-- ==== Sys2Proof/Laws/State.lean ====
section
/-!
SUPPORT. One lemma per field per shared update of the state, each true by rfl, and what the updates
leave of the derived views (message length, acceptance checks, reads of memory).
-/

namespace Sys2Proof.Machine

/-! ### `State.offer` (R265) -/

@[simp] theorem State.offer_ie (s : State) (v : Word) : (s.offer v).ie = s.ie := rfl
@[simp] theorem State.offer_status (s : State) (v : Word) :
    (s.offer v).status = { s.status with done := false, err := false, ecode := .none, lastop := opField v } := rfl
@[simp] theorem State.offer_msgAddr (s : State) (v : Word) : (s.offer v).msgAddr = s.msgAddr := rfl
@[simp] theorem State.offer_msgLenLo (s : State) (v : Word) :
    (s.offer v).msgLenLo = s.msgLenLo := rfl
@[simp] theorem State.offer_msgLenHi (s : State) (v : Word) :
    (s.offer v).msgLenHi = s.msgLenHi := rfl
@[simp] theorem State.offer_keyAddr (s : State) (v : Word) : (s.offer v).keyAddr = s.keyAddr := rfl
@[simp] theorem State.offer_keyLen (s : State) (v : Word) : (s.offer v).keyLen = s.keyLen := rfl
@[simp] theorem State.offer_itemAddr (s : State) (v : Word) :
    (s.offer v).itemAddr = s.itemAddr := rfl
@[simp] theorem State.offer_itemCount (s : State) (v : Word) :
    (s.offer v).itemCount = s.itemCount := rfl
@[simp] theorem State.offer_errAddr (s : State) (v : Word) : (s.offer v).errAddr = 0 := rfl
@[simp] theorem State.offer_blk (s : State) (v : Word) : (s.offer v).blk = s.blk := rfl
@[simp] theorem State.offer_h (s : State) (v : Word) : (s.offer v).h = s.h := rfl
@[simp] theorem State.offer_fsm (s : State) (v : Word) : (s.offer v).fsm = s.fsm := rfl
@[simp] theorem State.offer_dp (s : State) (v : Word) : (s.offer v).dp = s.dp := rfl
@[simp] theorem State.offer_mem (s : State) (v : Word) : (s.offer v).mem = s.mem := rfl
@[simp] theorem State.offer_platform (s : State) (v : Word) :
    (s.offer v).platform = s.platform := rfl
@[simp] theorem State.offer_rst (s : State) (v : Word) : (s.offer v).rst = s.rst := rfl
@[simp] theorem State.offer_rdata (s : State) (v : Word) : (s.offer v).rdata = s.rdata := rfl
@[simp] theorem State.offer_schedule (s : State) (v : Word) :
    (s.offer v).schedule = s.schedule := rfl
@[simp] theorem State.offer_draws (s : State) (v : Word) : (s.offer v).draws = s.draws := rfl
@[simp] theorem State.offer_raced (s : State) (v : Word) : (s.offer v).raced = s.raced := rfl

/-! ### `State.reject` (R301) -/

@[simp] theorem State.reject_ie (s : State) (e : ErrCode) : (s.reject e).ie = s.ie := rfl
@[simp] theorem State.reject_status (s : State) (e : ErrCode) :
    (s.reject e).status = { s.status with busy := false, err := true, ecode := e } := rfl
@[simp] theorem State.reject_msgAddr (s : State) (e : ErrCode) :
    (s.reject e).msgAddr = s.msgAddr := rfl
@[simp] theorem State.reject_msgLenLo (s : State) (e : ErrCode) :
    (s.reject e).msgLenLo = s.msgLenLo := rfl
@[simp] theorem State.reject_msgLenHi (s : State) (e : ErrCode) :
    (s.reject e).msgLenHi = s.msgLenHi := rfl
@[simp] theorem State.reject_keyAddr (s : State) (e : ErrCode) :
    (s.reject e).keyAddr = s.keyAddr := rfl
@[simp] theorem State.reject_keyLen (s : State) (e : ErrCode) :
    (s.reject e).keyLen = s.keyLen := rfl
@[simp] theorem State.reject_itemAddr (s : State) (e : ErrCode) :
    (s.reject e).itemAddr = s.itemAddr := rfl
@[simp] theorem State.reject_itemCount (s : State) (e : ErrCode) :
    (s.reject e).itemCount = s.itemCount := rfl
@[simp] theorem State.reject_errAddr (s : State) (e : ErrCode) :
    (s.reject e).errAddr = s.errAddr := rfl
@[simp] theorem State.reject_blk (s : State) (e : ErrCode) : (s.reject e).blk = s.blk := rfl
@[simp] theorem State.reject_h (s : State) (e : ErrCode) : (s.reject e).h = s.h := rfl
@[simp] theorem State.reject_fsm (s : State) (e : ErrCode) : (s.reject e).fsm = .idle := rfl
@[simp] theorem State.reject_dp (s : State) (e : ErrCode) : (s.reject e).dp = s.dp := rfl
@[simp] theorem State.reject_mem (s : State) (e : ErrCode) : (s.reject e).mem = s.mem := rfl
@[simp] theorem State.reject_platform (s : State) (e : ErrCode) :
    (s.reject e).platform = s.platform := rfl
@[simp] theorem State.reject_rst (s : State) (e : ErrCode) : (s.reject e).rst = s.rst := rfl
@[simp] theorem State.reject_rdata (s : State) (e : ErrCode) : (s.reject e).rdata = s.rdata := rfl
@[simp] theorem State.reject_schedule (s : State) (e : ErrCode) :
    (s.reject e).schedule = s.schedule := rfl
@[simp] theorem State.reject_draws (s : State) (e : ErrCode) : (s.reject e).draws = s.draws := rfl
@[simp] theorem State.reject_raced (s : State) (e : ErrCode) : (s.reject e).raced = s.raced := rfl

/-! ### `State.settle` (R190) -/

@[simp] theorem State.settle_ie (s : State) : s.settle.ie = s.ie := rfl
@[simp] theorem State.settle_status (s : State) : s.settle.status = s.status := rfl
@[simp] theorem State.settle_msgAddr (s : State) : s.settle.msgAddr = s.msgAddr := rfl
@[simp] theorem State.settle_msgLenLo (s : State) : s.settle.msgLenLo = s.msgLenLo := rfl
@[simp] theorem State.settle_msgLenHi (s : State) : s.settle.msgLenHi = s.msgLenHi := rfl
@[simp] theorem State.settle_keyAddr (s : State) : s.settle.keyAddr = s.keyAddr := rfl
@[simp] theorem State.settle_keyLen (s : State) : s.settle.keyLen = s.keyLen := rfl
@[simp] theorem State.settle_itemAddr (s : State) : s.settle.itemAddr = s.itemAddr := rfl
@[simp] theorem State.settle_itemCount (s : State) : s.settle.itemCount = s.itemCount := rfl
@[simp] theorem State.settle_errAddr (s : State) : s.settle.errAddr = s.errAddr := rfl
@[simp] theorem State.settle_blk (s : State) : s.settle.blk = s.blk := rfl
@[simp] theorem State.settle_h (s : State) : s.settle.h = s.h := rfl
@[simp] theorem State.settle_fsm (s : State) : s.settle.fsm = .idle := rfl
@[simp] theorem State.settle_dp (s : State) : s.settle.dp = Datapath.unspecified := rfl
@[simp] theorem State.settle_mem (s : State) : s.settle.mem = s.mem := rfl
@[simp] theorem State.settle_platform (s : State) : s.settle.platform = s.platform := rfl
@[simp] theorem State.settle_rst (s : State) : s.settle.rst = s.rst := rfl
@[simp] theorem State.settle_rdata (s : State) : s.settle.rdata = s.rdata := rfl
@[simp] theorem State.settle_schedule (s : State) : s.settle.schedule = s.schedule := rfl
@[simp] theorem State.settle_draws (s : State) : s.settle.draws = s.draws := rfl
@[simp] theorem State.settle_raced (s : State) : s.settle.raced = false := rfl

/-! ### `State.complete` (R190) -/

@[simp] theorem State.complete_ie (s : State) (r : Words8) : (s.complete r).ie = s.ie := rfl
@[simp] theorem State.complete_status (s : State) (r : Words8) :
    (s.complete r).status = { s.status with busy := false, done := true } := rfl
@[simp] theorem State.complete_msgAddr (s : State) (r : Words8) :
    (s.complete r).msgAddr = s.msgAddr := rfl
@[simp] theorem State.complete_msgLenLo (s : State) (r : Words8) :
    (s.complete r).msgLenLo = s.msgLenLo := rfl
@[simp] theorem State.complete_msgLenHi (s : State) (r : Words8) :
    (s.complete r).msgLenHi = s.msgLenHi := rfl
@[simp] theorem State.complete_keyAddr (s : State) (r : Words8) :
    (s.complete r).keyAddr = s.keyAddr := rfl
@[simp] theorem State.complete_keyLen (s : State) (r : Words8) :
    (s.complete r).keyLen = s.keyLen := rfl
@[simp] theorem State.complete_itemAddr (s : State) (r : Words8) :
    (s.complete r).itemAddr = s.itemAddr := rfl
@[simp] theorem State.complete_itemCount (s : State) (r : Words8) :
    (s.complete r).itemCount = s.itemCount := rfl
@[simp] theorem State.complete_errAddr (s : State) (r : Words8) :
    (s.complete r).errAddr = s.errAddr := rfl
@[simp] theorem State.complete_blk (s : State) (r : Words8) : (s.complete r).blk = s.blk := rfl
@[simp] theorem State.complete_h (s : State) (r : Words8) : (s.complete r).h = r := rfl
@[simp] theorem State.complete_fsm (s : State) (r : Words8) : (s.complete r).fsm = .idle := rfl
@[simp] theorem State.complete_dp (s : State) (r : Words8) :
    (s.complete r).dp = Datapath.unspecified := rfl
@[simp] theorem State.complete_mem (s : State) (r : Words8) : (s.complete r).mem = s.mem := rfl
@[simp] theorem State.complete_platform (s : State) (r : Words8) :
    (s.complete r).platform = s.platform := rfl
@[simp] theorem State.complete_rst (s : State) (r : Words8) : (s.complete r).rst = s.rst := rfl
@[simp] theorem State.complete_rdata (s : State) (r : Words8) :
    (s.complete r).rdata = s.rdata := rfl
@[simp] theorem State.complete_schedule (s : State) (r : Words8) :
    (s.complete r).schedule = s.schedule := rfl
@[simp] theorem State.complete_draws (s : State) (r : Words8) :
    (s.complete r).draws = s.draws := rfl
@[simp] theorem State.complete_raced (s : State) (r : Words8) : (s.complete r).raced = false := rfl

## [Goal of the exercise]
The lines above starting at the one that contains "(s.offer v).schedule = s.schedule := rfl" and ending at the one that contains "theorem State.reject_keyLen (s" must be transcribed exactly, and no other lines may appear.

## [Answer box]
    (s.offer v).schedule = s.schedule := rfl
@[simp] theorem State.offer_draws (s : State) (v : Word) : (s.offer v).draws = s.draws := rfl
@[simp] theorem State.offer_raced (s : State) (v : Word) : (s.offer v).raced = s.raced := rfl

/-! ### `State.reject` (R301) -/

@[simp] theorem State.reject_ie (s : State) (e : ErrCode) : (s.reject e).ie = s.ie := rfl
@[simp] theorem State.reject_status (s : State) (e : ErrCode) :
    (s.reject e).status = { s.status with busy := false, err := true, ecode := e } := rfl
@[simp] theorem State.reject_msgAddr (s : State) (e : ErrCode) :
    (s.reject e).msgAddr = s.msgAddr := rfl
@[simp] theorem State.reject_msgLenLo (s : State) (e : ErrCode) :
    (s.reject e).msgLenLo = s.msgLenLo := rfl
@[simp] theorem State.reject_msgLenHi (s : State) (e : ErrCode) :
    (s.reject e).msgLenHi = s.msgLenHi := rfl
@[simp] theorem State.reject_keyAddr (s : State) (e : ErrCode) :
    (s.reject e).keyAddr = s.keyAddr := rfl
@[simp] theorem State.reject_keyLen (s : State) (e : ErrCode) :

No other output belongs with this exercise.